:: Information provided

-- ==== Sys2Proof/Tests/Slice0.lean ====
section
/-! SUPPORT. The model's own tests: ill-formed terms that the checks refuse, words that the spec writes out and what they decode to,
values that the spec's rules and examples give, and for every statement with hypotheses a state and operands that meet them. -/
set_option maxRecDepth 100000

namespace Sys2Proof.Tests
open Sys2Proof.Machine

-- ## small states

/-- A part in service with one group of one team of one cluster on core 0: group 3, team 2, cluster 1. -/
def wUp : Wiuno := { up := true, retries := 0, training := false, unacked := 0 }
/-- One group in service, with the Wiuno link up. -/
def s0 : State := { State.reset.inService.oneGroup with wiuno := wUp }
def g0 : Group := (s0.group? 3).get (by decide)
def t0 : Team := (s0.team? 2).get (by decide)
def c0 : Cluster := (s0.cluster? 1).get (by decide)
/-- The part with another group in the place of group 3, which is about to run a word. -/
def st (g : Group) : State := { s0 with groups := [g], cur := .group 3 }

-- operands: fields that a word leaves 0 are left out
def oS (sd sa sb : BitVec 6) (isel : BitVec 1 := 0) (imm : BitVec 32 := 0) (cond : BitVec 3 := 7) : OpS := { cond, sd, sa, sb, isel, imm }
def oA (d a b : BitVec 10) (xf : BitVec 6 := 0) (pred : BitVec 3 := 7) (bp : BitVec 3 := 0) (ap : BitVec 3 := 0) (fmt : BitVec 3 := 0) : OpA :=
  { pred, fmt, d, a, ap, b, bp, rnd := 0, sat := 0, xf, ha := 0, hb := 0 }
def oC (d a b c : BitVec 10) (pred : BitVec 3 := 7) : OpC := { pred, fmt := 0, d, a, ap := 0, b, bp := 0, c, ha := 0, hb := 0 }
def oI (d : BitVec 10) (imm : BitVec 32) (pred : BitVec 3 := 7) (sr : BitVec 1 := 0) : OpI := { pred, fmt := 0, d, sr, rnd := 0, sat := 0, imm }
def oM (d a : BitVec 10) (sb : BitVec 6) (scl wid : BitVec 3) (disp : BitVec 6 := 0) (sco : BitVec 3 := 0) (pred : BitVec 3 := 7) : OpM :=
  { pred, fmt := 0, d, a, disp, sb, scl, wid, uc := 0, dz := 0, sco, ord := 0 }
def oE (d a : BitVec 10 := 0) (sb1 sb2 : BitVec 6 := 0) (num : BitVec 6 := 0) (sco : BitVec 3 := 0) (md : BitVec 3 := 0) : OpE :=
  { pred := 7, fmt := 0, d, a, sb1, sb2, num, sco, md }
def oQ (tgt brow : BitVec 10) (arow : BitVec 13 := 0) : OpQ := { fmt := 0, tgt, brow, arow, fb := 0 }

/-- The same in a partition of another mode word. -/
def stMode (m : BitVec 32) (g : Group) : State := (st g).setPart { (st g).part 0 with mode := m }

/-- Whether a word issues with nothing in its way. -/
def issuesB (s : State) (g : Group) (i : Instr) : Bool :=
  s.curGroup == some g && !g.interlocked (wordUses g i) && (!isVector i || decide (g.fqUsed < 32)) && g.failed.isEmpty &&
    (!g.speculative || s.log g.id.vf == 0) && (s.logged g 6).isNone &&
    (!s.det g.id.vf || ((s.team? g.id.team).map fun t => t.mx.isEmpty).getD true)

theorem issues_of {s : State} {g : Group} {i : Instr} (h : issuesB s g i = true) : Issues s g i := by
  simp only [issuesB, Bool.and_eq_true, Bool.or_eq_true, Bool.not_eq_true', decide_eq_true_eq, beq_iff_eq, List.isEmpty_iff,
    Option.isNone_iff_eq_none] at h
  obtain ⟨⟨⟨⟨⟨⟨h1, h2⟩, h3⟩, h4⟩, h5⟩, h6⟩, h7⟩ := h
  refine ⟨h1, h2, fun hv => ?_, ?_, fun hs => ?_, h6, fun hd t ht => ?_⟩
  · rcases h3 with h3 | h3
    · rw [h3] at hv; cases hv
    · exact h3
  · rw [h4]; intro x hx; cases hx
  · rcases h5 with h5 | h5
    · rw [h5] at hs; cases hs
    · exact h5
  · rcases h7 with h7 | h7
    · rw [h7] at hd; cases hd
    · rw [ht] at h7
      have he : t.mx = [] := by simpa using h7
      rw [he]
      exact List.not_mem_nil

/-- What holds of the state and the group after a word. -/
def after (s : State) (i : Instr) (key : Nat) (p : State → Group → Bool) : Bool :=
  match exec i s with
  | .next t => (match t.group? key with | some h => p t h | none => false)
  | .fault _ | .refused _ => false

-- ## ill-formed terms, one for each check

/-- The failing check of a term: cause group, code and lowest bit. -/
def flaw (i : Instr) : Option (Nat × Nat × Nat) := (Enc.check (Enc.shape i)).map fun b => (b.group, b.code, b.bit)

theorem wf_legal : WellFormed (.fadd (oA 1 2 3)) = true ∧ WellFormed (.sadd (oS 1 2 3)) = true ∧ WellFormed .powerGood = true := by decide
/-- Layout A: reserved extension bits, each unused field, each reserved value (R61, R65, R184). -/
theorem wf_layoutA_reserved : ∀ x ∈ ([
    (.fadd (oA 1 2 3 (xf := 4)), (2, 1, 4))] : List (Instr × Nat × Nat × Nat)), flaw x.1 = some x.2 := by decide
theorem wf_layoutA_unused : ∀ x ∈ ([
    (.vlane { oA 1 0 0 with hb := 1 }, (2, 2, 0)), (.vlane { oA 1 0 0 with ha := 1 }, (2, 2, 1)),
    (.iand { oA 1 2 3 with sat := 1 }, (2, 2, 8)), (.iand { oA 1 2 3 with rnd := 1 }, (2, 2, 9)),
    (.vmov (oA 1 2 0 (bp := 1)), (2, 2, 12)), (.vmov (oA 1 2 3), (2, 2, 15)), (.vperm (oA 1 2 3 (ap := 1)), (2, 2, 25)),
    (.vlane (oA 1 2 0), (2, 2, 29)), (.vput (oA 1 2 0), (2, 2, 38)), (.iadd (oA 1 2 3 (fmt := 2)), (2, 2, 49)),
    (.exit (oA 0 0 0 (pred := 6)), (2, 2, 51))] : List (Instr × Nat × Nat × Nat)), flaw x.1 = some x.2 := by decide
theorem wf_layoutA_values : ∀ x ∈ ([
    (.vredx (oA 1 2 0 (xf := 6)), (1, 2, 2)), (.vredx (oA 1 2 0 (xf := 3)), (1, 2, 2)), (.fadd { oA 1 2 3 with rnd := 6 }, (1, 2, 9)),
    (.fadd (oA 1 2 776), (1, 2, 15)), (.fadd (oA 1 776 3), (1, 2, 28)), (.fadd (oA 776 2 3), (1, 2, 38)), (.pand (oA 8 1 2), (1, 2, 38))] : List (Instr × Nat × Nat × Nat)), flaw x.1 = some x.2 := by decide
theorem wf_layoutC : ∀ x ∈ ([
    (.imad { oC 1 2 3 4 with fmt := 1 }, (2, 2, 48)), (.fma (oC 1 2 3 776), (1, 2, 2))] : List (Instr × Nat × Nat × Nat)), flaw x.1 = some x.2 := by decide
/-- Layout M (R62, R241). -/
theorem wf_layoutM_unused : ∀ x ∈ ([
    (.fence (oM 0 0 0 0 0 (disp := 1)), (2, 2, 0)), (.fence { oM 0 0 0 0 0 with ord := 1 }, (2, 2, 3)),
    (.vldG (oM 1 2 3 2 2 (sco := 1)), (2, 2, 5)), (.fence { oM 0 0 0 0 0 with dz := 1 }, (2, 2, 8)),
    (.vldS { oM 1 2 3 2 2 with uc := 1 }, (2, 2, 9)), (.fence (oM 0 0 0 0 1), (2, 2, 13)), (.fence (oM 0 0 0 1 0), (2, 2, 16)),
    (.fence (oM 0 0 1 0 0), (2, 2, 19)), (.fence (oM 0 0 0 0 0 (disp := 8)), (2, 2, 25)), (.vldG (oM 1 2 3 7 2), (2, 2, 29)),
    (.fence (oM 1 0 0 0 0), (2, 2, 38)), (.vldG { oM 1 2 3 2 2 with fmt := 1 }, (2, 2, 48)),
    (.fence (oM 0 0 0 0 0 (pred := 0)), (2, 2, 51))] : List (Instr × Nat × Nat × Nat)), flaw x.1 = some x.2 := by decide
theorem wf_layoutM_values : ∀ x ∈ ([
    (.vstG { oM 1 2 3 2 2 with ord := 1 }, (1, 2, 3)), (.fence (oM 0 0 0 0 0 (sco := 5)), (1, 2, 5)),
    (.vldG (oM 1 2 3 2 5), (1, 2, 13)), (.vldG (oM 1 2 3 5 2), (1, 2, 16)), (.vldG (oM 1 776 3 2 2), (1, 2, 28)),
    (.vgath (oM 768 8 3 2 2), (1, 2, 38))] : List (Instr × Nat × Nat × Nat)), flaw x.1 = some x.2 := by decide
/-- Layout E (R63, R296). -/
theorem wf_layoutE_unused : ∀ x ∈ ([
    (.fsend (oE (a := 1) (sb1 := 2) (sb2 := 3) (md := 1)), (2, 2, 0)), (.fsend (oE (a := 1) (sco := 1)), (2, 2, 3)),
    (.fsend (oE (a := 1) (num := 1)), (2, 2, 6)), (.cpyWall (oE (sb2 := 1)), (2, 2, 13)), (.accZero (oE (sb1 := 1)), (2, 2, 19)),
    (.cpyWall (oE (a := 1)), (2, 2, 28)), (.cpyWall (oE (d := 1)), (2, 2, 38)), (.cpyWall { oE with fmt := 1 }, (2, 2, 48)),
    (.cpyWall { oE with pred := 0 }, (2, 2, 51))] : List (Instr × Nat × Nat × Nat)), flaw x.1 = some x.2 := by decide
theorem wf_layoutE_values : ∀ x ∈ ([
    (.cpy (oE (md := 4)), (1, 2, 0)), (.cpy (oE (sco := 5)), (1, 2, 3)), (.accZero (oE (num := 32)), (1, 2, 6)),
    (.cpy (oE (a := 63)), (1, 2, 28)), (.cpyFfr (oE (d := 64)), (1, 2, 38))] : List (Instr × Nat × Nat × Nat)), flaw x.1 = some x.2 := by decide
/-- Layout Q (R288). -/
theorem wf_layoutQ : ∀ x ∈ ([
    (.mxZero { oQ 1 0 with fb := 1 }, (2, 2, 9)), (.mxZero (oQ 1 0 1), (2, 2, 12)), (.mxZero (oQ 1 1), (2, 2, 28)),
    (.mxEnd (oQ 1 0), (2, 2, 38)), (.mxZero { oQ 1 0 with fmt := 1 }, (2, 2, 48)), (.mxMma (oQ 1 0 4096), (1, 2, 12)),
    (.mxMma (oQ 1 768), (1, 2, 28)), (.mxZero (oQ 8 0), (1, 2, 38))] : List (Instr × Nat × Nat × Nat)), flaw x.1 = some x.2 := by decide
/-- I-form (R70, R71). -/
theorem wf_formI : ∀ x ∈ ([
    (.kset (oI 0 64 (sr := 1)), (2, 2, 6)), (.kset { oI 0 1 with sat := 1 }, (2, 2, 33)), (.kset { oI 0 1 with rnd := 1 }, (2, 2, 34)),
    (.trap (oI 0 1 (sr := 1)), (2, 2, 37)), (.trap (oI 1 1), (2, 2, 38)), (.trap { oI 0 1 with fmt := 1 }, (2, 2, 48)),
    (.trap (oI 0 1 (pred := 0)), (2, 2, 51)), (.kset (oI 0 65536), (1, 2, 0)), (.reform (oI 0 16), (1, 2, 0)),
    (.dlinkTurn (oI 0 0), (1, 2, 0)), (.dlinkTurn (oI 0 8), (1, 2, 0)), (.faddImm { oI 0 1 with rnd := 6 }, (1, 2, 34)),
    (.kset (oI 2 1), (1, 2, 38))] : List (Instr × Nat × Nat × Nat)), flaw x.1 = some x.2 := by decide
/-- S-form (R72, R73, R85, R97). -/
theorem wf_formS : ∀ x ∈ ([
    (.sadd (oS 1 2 3 0 1), (2, 2, 0)), (.sext (oS 1 2 0 1 64), (2, 2, 6)), (.ssel (oS 1 2 3 0 8), (2, 2, 3)),
    (.srd (oS 1 0 0 1 4096), (2, 2, 12)), (.sadd (oS 1 2 3 1 1), (2, 2, 33)), (.bra (oS 0 1 0 1), (2, 2, 39)),
    (.bra (oS 1 0 0 1), (2, 2, 45)), (.sext (oS 1 2 0 1 0x3F01), (1, 2, 0)), (.srd (oS 1 0 0 1 0x00A), (1, 2, 0)),
    (.bra (oS 0 0 0 0 0), (1, 2, 32)), (.cand (oS 1 2 8), (1, 2, 33)), (.cand (oS 1 8 2), (1, 2, 39)), (.scmpEq (oS 8 1 2), (1, 2, 45))] : List (Instr × Nat × Nat × Nat)), flaw x.1 = some x.2 := by decide
def half (op : BitVec 6) (d a : BitVec 10) (fmt : BitVec 2 := 0) : Half := { op, d, a, ap := 0, fmt }
/-- P-form (R68, R76): operations, FMT, A, and the pairing rules in item order. -/
theorem wf_formP : ∀ x ∈ ([
    (.pair (half 0x18 1 2) (half 0 3 4), (1, 1, 56)), (.pair (half 0 1 2) (half 0x20 3 4 2), (2, 2, 1)),
    (.pair (half 0 1 776) (half 0 3 4), (1, 2, 36)), (.pair (half 0 1 2) (half 0 1 4), (1, 4, 15)),
    (.pair (half 0 768 2) (half 0 1 4), (1, 4, 46)), (.pair (half 7 1 2) (half 8 3 4), (1, 4, 25))] : List (Instr × Nat × Nat × Nat)), flaw x.1 = some x.2 := by decide

-- ## words that the spec writes out

theorem test_decode_fma : ∀ x ∈ ([
    (0x00D002806006104A, .fma { oC 10 6 12 18 (pred := 2) with bp := 1, ha := 1 })] : List (Word × Instr)), decodeWord x.1 = some x.2 := by decide
theorem test_decode_iaddImm : ∀ x ∈ ([
    (0x903800C000000005, .iaddImm (oI 3 5))] : List (Word × Instr)), decodeWord x.1 = some x.2 := by decide
theorem test_decode_bra : ∀ x ∈ ([
    (0xCC08000100000007, .bra (oS 0 0 0 1 7 (cond := 1)))] : List (Word × Instr)), decodeWord x.1 = some x.2 := by decide
theorem test_decode_scalar : ∀ x ∈ ([
    (0xC038620A00000000, .sadd (oS 3 4 5)), (0xC0386201FFFFFFF0, .sadd (oS 3 4 0 1 0xFFFFFFF0)),
    (0xC138C08400000000, .sdiv (oS 6 1 2)), (0xC4B8A20100000B08, .sext (oS 5 4 0 1 0xB08)), (0xC8B8249400000000, .scmpLt (oS 1 9 10)),
    (0xD0B8E1010000000C, .sldW (oS 7 2 0 1 12)), (0xD478400100000031, .srd (oS 2 0 0 1 0x31)),
    (0xCD780401FFFFFFFB, .loop (oS 0 8 0 1 0xFFFFFFFB)), (0xD4B8008100000045, .swr (oS 0 1 0 1 0x45))] : List (Word × Instr)), decodeWord x.1 = some x.2 := by decide
theorem test_decode_memory : ∀ x ∈ ([
    (0x2038014022224000, .vldG (oM 5 2 4 2 2 (disp := 8))), (0x2138040080224200, .vgath { oM 16 8 4 2 2 with uc := 1 }),
    (0x2808018000274040, .vatomAdd (oM 6 0 4 7 2 (sco := 2) (pred := 1))),
    (0x29C8020000274040, .vatomCas (oM 8 0 4 7 2 (sco := 2) (pred := 1))),
    (0x22B8050010300030, .mboxPut { oM 20 1 6 0 0 (sco := 1) with ord := 2 }), (0x2BB8000000000040, .fence (oM 0 0 0 0 0 (sco := 2)))] : List (Word × Instr)), decodeWord x.1 = some x.2 := by decide
theorem test_decode_engine : ∀ x ∈ ([
    (0x3038008040518152, .cpy (oE (d := 2) (a := 4) (sb1 := 10) (sb2 := 12) (num := 5) (sco := 2) (md := 2))),
    (0x30B8000000380000, .cpyWall (oE (sb1 := 7))), (0x30F8024000380000, .cpyFfr (oE (d := 9) (sb1 := 7))),
    (0x317800000020A190, .comb (oE (sb1 := 4) (sb2 := 5) (num := 6) (sco := 2))), (0x3378024000000000, .dlinkStat (oE (d := 9))),
    (0xB3B8000000000006, .dlinkTurn (oI 0 6))] : List (Word × Instr)), decodeWord x.1 = some x.2 := by decide
theorem test_decode_control : ∀ x ∈ ([
    (0xB1780000FFFF0000, .wait (oI 0 0xFFFF0000)), (0xBC38000000000007, .trap (oI 0 7)), (0xBC78000000000003, .brk (oI 0 3)),
    (0x3838000000000000, .vjoin (oA 0 0 0)), (0xB810000000000001, .vbr (oI 0 1 (pred := 2))), (0x3978000000000000, .ckpt (oA 0 0 0)),
    (0x39F8000000000000, .halt (oA 0 0 0)), (0x3938000000000000, .rtt (oA 0 0 0)), (0x39B8000000000000, .sigMark (oA 0 0 0))] : List (Word × Instr)), decodeWord x.1 = some x.2 := by decide
theorem test_decode_vector : ∀ x ∈ ([
    (0x0CBB028040000000, .fpack { oA 10 4 0 (fmt := 3) with xf := 0 }), (0x19B800C010010000, .pand (oA 3 1 2)),
    (0x19380B0000000000, .vlane (oA 44 0 0)), (0x9C38000000000010, .kset (oI 0 16)), (0x9DB800C0D441E000, .fmtset (oI 3 0xD441E000)),
    (0x08F801C080048400, .fdiv { oA 7 8 9 with rnd := 2 }), (0x18B8050030000000, .vredx (oA 20 3 0)),
    (0x4003007044078280, .pair { op := 0, d := 12, a := 7, ap := 0, fmt := 0 } { op := 34, d := 15, a := 20, ap := 0, fmt := 0 })] : List (Word × Instr)), decodeWord x.1 = some x.2 := by decide
theorem test_decode_stream : decodeWord 0x367800C000000000 = none ∧
    decodeTableWord 64 0x367800C000000000 = some (.mxZero { fmt := 0, tgt := 3, brow := 0, arow := 0, fb := 0 }) := by decide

::::

▶ **What is being asked**: Give back the records above exactly, limited to the lines between the one holding "R85, R97). -/" and the one holding "theorem test_decode_iaddImm : ∀", inclusive.

▶ **Result of this task**:
/-- S-form (R72, R73, R85, R97). -/
theorem wf_formS : ∀ x ∈ ([
    (.sadd (oS 1 2 3 0 1), (2, 2, 0)), (.sext (oS 1 2 0 1 64), (2, 2, 6)), (.ssel (oS 1 2 3 0 8), (2, 2, 3)),
    (.srd (oS 1 0 0 1 4096), (2, 2, 12)), (.sadd (oS 1 2 3 1 1), (2, 2, 33)), (.bra (oS 0 1 0 1), (2, 2, 39)),
    (.bra (oS 1 0 0 1), (2, 2, 45)), (.sext (oS 1 2 0 1 0x3F01), (1, 2, 0)), (.srd (oS 1 0 0 1 0x00A), (1, 2, 0)),
    (.bra (oS 0 0 0 0 0), (1, 2, 32)), (.cand (oS 1 2 8), (1, 2, 33)), (.cand (oS 1 8 2), (1, 2, 39)), (.scmpEq (oS 8 1 2), (1, 2, 45))] : List (Instr × Nat × Nat × Nat)), flaw x.1 = some x.2 := by decide
def half (op : BitVec 6) (d a : BitVec 10) (fmt : BitVec 2 := 0) : Half := { op, d, a, ap := 0, fmt }
/-- P-form (R68, R76): operations, FMT, A, and the pairing rules in item order. -/
theorem wf_formP : ∀ x ∈ ([
    (.pair (half 0x18 1 2) (half 0 3 4), (1, 1, 56)), (.pair (half 0 1 2) (half 0x20 3 4 2), (2, 2, 1)),
    (.pair (half 0 1 776) (half 0 3 4), (1, 2, 36)), (.pair (half 0 1 2) (half 0 1 4), (1, 4, 15)),
    (.pair (half 0 768 2) (half 0 1 4), (1, 4, 46)), (.pair (half 7 1 2) (half 8 3 4), (1, 4, 25))] : List (Instr × Nat × Nat × Nat)), flaw x.1 = some x.2 := by decide

-- ## words that the spec writes out

theorem test_decode_fma : ∀ x ∈ ([
    (0x00D002806006104A, .fma { oC 10 6 12 18 (pred := 2) with bp := 1, ha := 1 })] : List (Word × Instr)), decodeWord x.1 = some x.2 := by decide
theorem test_decode_iaddImm : ∀ x ∈ ([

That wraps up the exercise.